Once the Rugby aircraft were loaded, they left the LZ. We stayed and waited for the radio call that confirmed that everyone was accounted for. We expected that with the two radio operators accounted for, it wouldn’t be long.
Finally after several minutes, we received the code word to “return to Mother”—“Mother” was the Guam—as LtCol Wallace flew toward Mogadishu to escort us to the ship. We were the last Americans in Somalia.
In our aircraft, we had already discussed the fact that we didn’t want to give the soldiers at the gate much of a chance to send an RPG round our way as we left, so we agreed that I would lift off abruptly without pausing for a hover check, give a little feint to the left toward where the soldiers were gathered, then bank hard right and descend below their line of sight toward the sea. I don’t know if it made a difference, but it didn’t hurt either. Within just a few minutes, we were at the coastline where we met LtCol Wallace and joined on his wing.
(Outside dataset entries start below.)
theorem execBzHsEventReceive_keeps (chip : Fin 4) (ev : BzEvent) (t : Time) (s : State) : OutcomeKeeps s.kept (execBzHsEventReceive chip ev t s) := by
  unfold execBzHsEventReceive
  show State.kept _ = _
  repeat' (first | with_reducible rfl | assumption | rw [foldl_kept] | rw [foldl_fst_kept] | rw [foldl_snd_kept] | with_reducible refine ite_kept _ _ _ _ ?_ ?_ | split | intro _ _ | simp only [State.kept_mk, pending_kept, fuses_kept, live_kept, tileLive_kept, otp_kept, rollback_kept, debugFuse_kept, kept_eta, State.onLive_kept] | rw [apply_ite State.kept])

theorem execBzSolEventReceive_keeps (chip : Fin 4) (ev : BzEvent) (t : Time) (s : State) : OutcomeKeeps s.kept (execBzSolEventReceive chip ev t s) := by
  unfold execBzSolEventReceive
  show State.kept _ = _
  repeat' (first | with_reducible rfl | assumption | rw [foldl_kept] | rw [foldl_fst_kept] | rw [foldl_snd_kept] | with_reducible refine ite_kept _ _ _ _ ?_ ?_ | split | intro _ _ | simp only [State.kept_mk, pending_kept, fuses_kept, live_kept, tileLive_kept, otp_kept, rollback_kept, debugFuse_kept, kept_eta, State.onLive_kept] | rw [apply_ite State.kept])

theorem execBzReflexReceive_keeps (chip : Fin 4) (frame : BzReflex) (t : Time) (s : State) : OutcomeKeeps s.kept (execBzReflexReceive chip frame t s) := by
  unfold execBzReflexReceive
  show State.kept _ = _
  repeat' (first | with_reducible rfl | assumption | rw [foldl_kept] | rw [foldl_fst_kept] | rw [foldl_snd_kept] | with_reducible refine ite_kept _ _ _ _ ?_ ?_ | split | intro _ _ | simp only [State.kept_mk, pending_kept, fuses_kept, live_kept, tileLive_kept, otp_kept, rollback_kept, debugFuse_kept, kept_eta, State.onLive_kept] | rw [apply_ite State.kept])

theorem execBzHsEventFire_keeps (chip : Fin 4) (chan : Fin 12) (t : Time) (s : State) : OutcomeKeeps s.kept (execBzHsEventFire chip chan t s) := by
  unfold execBzHsEventFire
  show State.kept _ = _
  repeat' (first | with_reducible rfl | assumption | rw [foldl_kept] | rw [foldl_fst_kept] | rw [foldl_snd_kept] | with_reducible refine ite_kept _ _ _ _ ?_ ?_ | split | intro _ _ | simp only [State.kept_mk, pending_kept, fuses_kept, live_kept, tileLive_kept, otp_kept, rollback_kept, debugFuse_kept, kept_eta, State.onLive_kept] | rw [apply_ite State.kept])

theorem execHsPulseEnd_keeps (chip : Fin 4) (chan : Fin 12) (t : Time) (s : State) : OutcomeKeeps s.kept (execHsPulseEnd chip chan t s) := by
  unfold execHsPulseEnd
  show State.kept _ = _
  repeat' (first | with_reducible rfl | assumption | rw [foldl_kept] | rw [foldl_fst_kept] | rw [foldl_snd_kept] | with_reducible refine ite_kept _ _ _ _ ?_ ?_ | split | intro _ _ | simp only [State.kept_mk, pending_kept, fuses_kept, live_kept, tileLive_kept, otp_kept, rollback_kept, debugFuse_kept, kept_eta, State.onLive_kept] | rw [apply_ite State.kept])

theorem execHsPwmPeriod_keeps (chip : Fin 4) (chan : Fin 12) (t : Time) (s : State) : OutcomeKeeps s.kept (execHsPwmPeriod chip chan t s) := by
  unfold execHsPwmPeriod
  show State.kept _ = _
  repeat' (first | with_reducible rfl | assumption | rw [foldl_kept] | rw [foldl_fst_kept] | rw [foldl_snd_kept] | with_reducible refine ite_kept _ _ _ _ ?_ ?_ | split | intro _ _ | simp only [State.kept_mk, pending_kept, fuses_kept, live_kept, tileLive_kept, otp_kept, rollback_kept, debugFuse_kept, kept_eta, State.onLive_kept] | rw [apply_ite State.kept])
We later learned that as we lifted off, a large mob of armed looters scaled the walls of the Embassy compound, looting and destroying everything in sight.[13] The State Department reported that the Embassy was sacked, its doors blasted down with grenades soon after the evacuation was completed.[14]
We landed on the Guam at 3:00 AM and Operation EASTERN EXIT was finished. The Guam and Trenton turned north and headed out of Somali waters, back toward Oman where the evacuees were put ashore on January 11th.
<< Part 7 - "Situation Well In Hand"
>> Part 9 - "Muscat"
*****
[1] Ronald J. Brown, “U.S. Marines in the Persian Gulf, 1990-1991, With Marine Forces Afloat in Desert Shield and Desert Storm,” (Washington, DC: History and Museums Division, Headquarters, U.S. Marine Corps), p. 92.
[2] Ibid.
[3] Ibid.
[4] Adam B. Siegel, “Eastern Exit: The Noncombatant Evacuation Operation (NEO) from Mogadishu, Somalia in January 1991,” (1992), Center for Naval Analyses, p. 33.
[5] Siegel, “Eastern Exit,” p. 34.
[6] Siegel, “Eastern Exit,” p. 33.
[7] Ibid.
[8] Siegel, “Eastern Exit”.
[9] Siegel, “Eastern Exit,” p. 33.
[10] Siegel, “Eastern Exit,” p. 4; Adam B. Siegel, “An American Entebbe,” Naval Institute Proceedings: Naval Review (1992), p. 98.
[11] Siegel, “Eastern Exit,” pp. 33-34; Siegel, “An American Entebbe,” p. 98.
[12] Siegel, “Eastern Exit,” p. 34.
[13] Siegel, “Eastern Exit,” p. 34; James K. Bishop, “Escape from Mogadishu,” Foreign Service Journal (March 1991), p. 31; GlobalSecurity.org, “Operation Eastern Exit,” https://www.globalsecurity.org/military/ops/eastern_exit.htm.
[14] Bishop, “Escape from Mogadishu,” p. 31.